TRY IT »
Which lines in the data contain the word "statements"? Please copy each of them.

Dataset entries »
┌──

-- ==== Sys2Proof/Word.lean ====
section
/-! DEFINITION. The word types of the block: the widths of spec/20_memory.md R18 and the 32-bit command
and response words of spec/30_encoding.md R21 and R24. -/
namespace Sys2Proof

/-- A data byte, a checksum, an opcode, the register `C`: 8 bits unsigned (R6, R18, R21). -/
abbrev Byte := BitVec 8

/-- A raw reading or a response payload: 16 bits (R18, R24). -/
abbrev Half := BitVec 16

/-- A command word or a response word: 32 bits (R21, R24). -/
abbrev Word := BitVec 32

end Sys2Proof
end

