/-- The temperature formula against the linear law T (R52 (a)). -/
theorem convT_eq_floor {m : Half} {T : ℚ} (hT : T = -4685 / 100 + 17572 / 100 * (m.toNat : ℚ) / 65536) :
    convT m = ⌊100 * T + 1 / 2⌋ + if -5 / 1000 ≤ T ∨ m = 0x2000 then 0 else 1 := by
  have numerator : ((4393 * (m.toNat : Int) - 76750848 : Int) : ℚ) = (100 * T + 1 / 2) * 16384 := by
    rw [hT]
    push_cast
    ring
  have sign : -5 / 1000 ≤ T ↔ 0 ≤ 4393 * (m.toNat : Int) - 76750848 := by
    rw [← Int.cast_nonneg_iff (R := ℚ), numerator]
    constructor <;> intro h <;> linarith
  rw [convT_eq]
  refine tdiv_eq_floor_add (b := 16384) (by decide) ?_ ?_
  · rw [numerator, Nat.cast_ofNat, mul_div_cancel_right₀ _ (by norm_num)]
  · rw [sign]
    refine or_congr_right' fun negative => ?_
    rw [Nat.cast_ofNat, dvd_numeratorT_iff (not_le.mp negative), ← BitVec.toNat_inj]
    rfl

/-- The humidity formula against twice the linear law RH (R52 (b)). -/
theorem convH_eq_floor {m : Half} {RH : ℚ} (hRH : RH = -6 + 125 * (m.toNat : ℚ) / 65536) :
    convH m = ⌊2 * RH + 1 / 2⌋ + if -1 / 4 ≤ RH then 0 else 1 := by
  have numerator : ((125 * (m.toNat : Int) - 376832 : Int) : ℚ) = (2 * RH + 1 / 2) * 32768 := by
    rw [hRH]
    push_cast
    ring
  have sign : -1 / 4 ≤ RH ↔ 0 ≤ 125 * (m.toNat : Int) - 376832 := by
    rw [← Int.cast_nonneg_iff (R := ℚ), numerator]
    constructor <;> intro h <;> linarith
  rw [convH_eq]
  refine tdiv_eq_floor_add (b := 32768) (by decide) ?_ ?_
  · rw [numerator, Nat.cast_ofNat, mul_div_cancel_right₀ _ (by norm_num)]
  · rw [sign, or_iff_left_of_imp fun divides => ?_]
    exact not_lt.mp fun negative => not_dvd_numeratorH negative divides

end Sys2Proof.Machine
end

section
/-! The statements of spec/41_convert.md on the laws of the conversions, assembled from the lemmas above. -/
namespace Sys2Proof.Machine

/-- Settles O18: masking keeps the order, the slopes are positive, and truncation is monotone. -/
theorem conversionMonotone : Obligations.ConversionMonotone := by
  intro m m' h
  have masked : (maskRaw m).toNat ≤ (maskRaw m').toNat := by
    rw [maskRaw_toNat, maskRaw_toNat]
    omega
  rw [convT_eq, convT_eq, convH_eq, convH_eq]
  constructor
  · exact Int.tdiv_le_tdiv (by decide) (by omega)
  · exact Int.tdiv_le_tdiv (by decide) (by omega)

/-- Settles O19. The signs and the zeros rest on a masked raw reading being a multiple of 4. -/
theorem conversionRangesAndZeros : Obligations.ConversionRangesAndZeros := by
  refine ⟨fun raw => ?_, by decide, by decide, by decide, by decide⟩
  obtain ⟨loT, hiT⟩ := convT_maskRaw_range raw
  obtain ⟨loH, hiH⟩ := convH_maskRaw_range raw
  have zeroT : convT (maskRaw raw) = 0 ↔ maskRaw raw = 0x443C#16 ∨ maskRaw raw = 0x4440#16 := by
    rw [← BitVec.toNat_inj, ← BitVec.toNat_inj, BitVec.toNat_ofNat, BitVec.toNat_ofNat, convT_eq,
      tdiv_eq_zero_iff (by decide), maskRaw_toNat]
    omega
  have zeroH : convH (maskRaw raw) = 0 ↔ 0x0AC4 ≤ (maskRaw raw).toNat ∧ (maskRaw raw).toNat ≤ 0x0CCC := by
    rw [convH_eq, tdiv_eq_zero_iff (by decide), maskRaw_toNat]
    omega
  have four := maskRaw_toNat raw
  refine ⟨loT, hiT, int16_tc16_convT_maskRaw raw, loH, hiH, int16_tc16_convH_maskRaw raw, ?_, ?_, ?_, ?_, ?_, ?_,
    zeroT, zeroH⟩
  all_goals omega

/-- Settles O20. -/
theorem conversionAgainstLinearLaws : Obligations.ConversionAgainstLinearLaws :=
  fun _ _ _ hT hRH => ⟨convT_eq_floor hT, convH_eq_floor hRH⟩

/-- Refutes O21 at the masked raw reading 0x2000 (notes/assumptions/12.md). -/
theorem not_negativeNumeratorNeverMultiple : ¬ Obligations.NegativeNumeratorNeverMultiple := by
  intro h
  have masked : (maskRaw 0x2000).toNat = 0x2000 := by decide
  have numerator := h 0x2000
  rw [masked] at numerator
  exact numerator (by decide) (by decide)

end Sys2Proof.Machine
end

section
/-! SUPPORT. A valid reply, one that passes both tests of R53, and the response to a reply by whether it is valid
(spec/42_reply.md R56). -/
namespace Sys2Proof.Machine

variable {k : Kind} {b0 b1 chk : Byte}

theorem lastResponse_exec (i : Instr) (s : State) : lastResponse (exec i s) = some (responseTo i s.c) := by
  rw [exec_eq]
  exact List.getLast?_concat

/-- A reply passes both tests of R53 for a kind; `replyValid_iff_bits` and `replyValid_iff_mod` give it in the terms of
the statements. -/
def ReplyValid (k : Kind) (b0 b1 chk : Byte) : Prop :=
  verify b0 b1 chk = true ∧ tagMatches k (rawOf b0 b1) = true

theorem replyValid_iff_bits : ReplyValid k b0 b1 chk ↔ crc8 b0 b1 = chk ∧ b1.extractLsb' 0 2 = expectedTag k := by
  rw [ReplyValid, verify_eq_true_iff, tagMatches_iff, tagOf_rawOf]

theorem replyValid_iff_mod :
    ReplyValid k b0 b1 chk ↔ verify b0 b1 chk = true ∧ b1.toNat % 4 = (expectedTag k).toNat := by
  rw [ReplyValid, tagMatches_rawOf]

/-- A reply is answered with its value under OK where both tests pass, and else with an error and no payload. -/
theorem replyResponse_cases (k : Kind) (b0 b1 chk : Byte) :
    (ReplyValid k b0 b1 chk ∧
      replyResponse (checkReply k b0 b1 chk) = responseWord .ok (tc16 (conv k (maskRaw (rawOf b0 b1))))) ∨
    (¬ ReplyValid k b0 b1 chk ∧
      ∃ st : Status, st.code ≠ 0#4 ∧ replyResponse (checkReply k b0 b1 chk) = responseWord st 0#16) := by
  obtain ⟨hv, hres⟩ | ⟨hv, ht, hres⟩ | ⟨hv, ht, hres⟩ := checkReply_cases k b0 b1 chk
  · exact .inr ⟨by simp [ReplyValid, hv], .checksumMismatch, by decide, congrArg replyResponse hres⟩
  · exact .inr ⟨by simp [ReplyValid, ht], .unexpectedKind, by decide, congrArg replyResponse hres⟩
  · exact .inl ⟨⟨hv, ht⟩, congrArg replyResponse hres⟩

theorem statusField_replyResponse_iff :
    statusField (replyResponse (checkReply k b0 b1 chk)) = 0#4 ↔ ReplyValid k b0 b1 chk := by
  obtain ⟨valid, hr⟩ | ⟨invalid, st, hst, hr⟩ := replyResponse_cases k b0 b1 chk
  · exact iff_of_true (by rw [hr, statusField_responseWord]; rfl) valid
  · exact iff_of_false (by rwa [hr, statusField_responseWord]) invalid

theorem int16_tc16_conv_maskRaw (k : Kind) (raw : Half) :
    int16 (tc16 (conv k (maskRaw raw))) = conv k (maskRaw raw) := by
  cases k with
  | temperature => exact int16_tc16_convT_maskRaw raw
  | humidity => exact int16_tc16_convH_maskRaw raw

theorem value_of_status_ok (h : statusField (replyResponse (checkReply k b0 b1 chk)) = 0#4) :
    int16 (payloadField (replyResponse (checkReply k b0 b1 chk))) = conv k (maskRaw (rawOf b0 b1)) := by
  obtain ⟨-, hr⟩ | ⟨invalid, -⟩ := replyResponse_cases k b0 b1 chk
  · rw [hr, payloadField_responseWord, int16_tc16_conv_maskRaw]
  · exact absurd (statusField_replyResponse_iff.mp h) invalid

└──

ANSWER »
/-! The statements of spec/41_convert.md on the laws of the conversions, assembled from the lemmas above. -/
the statements. -/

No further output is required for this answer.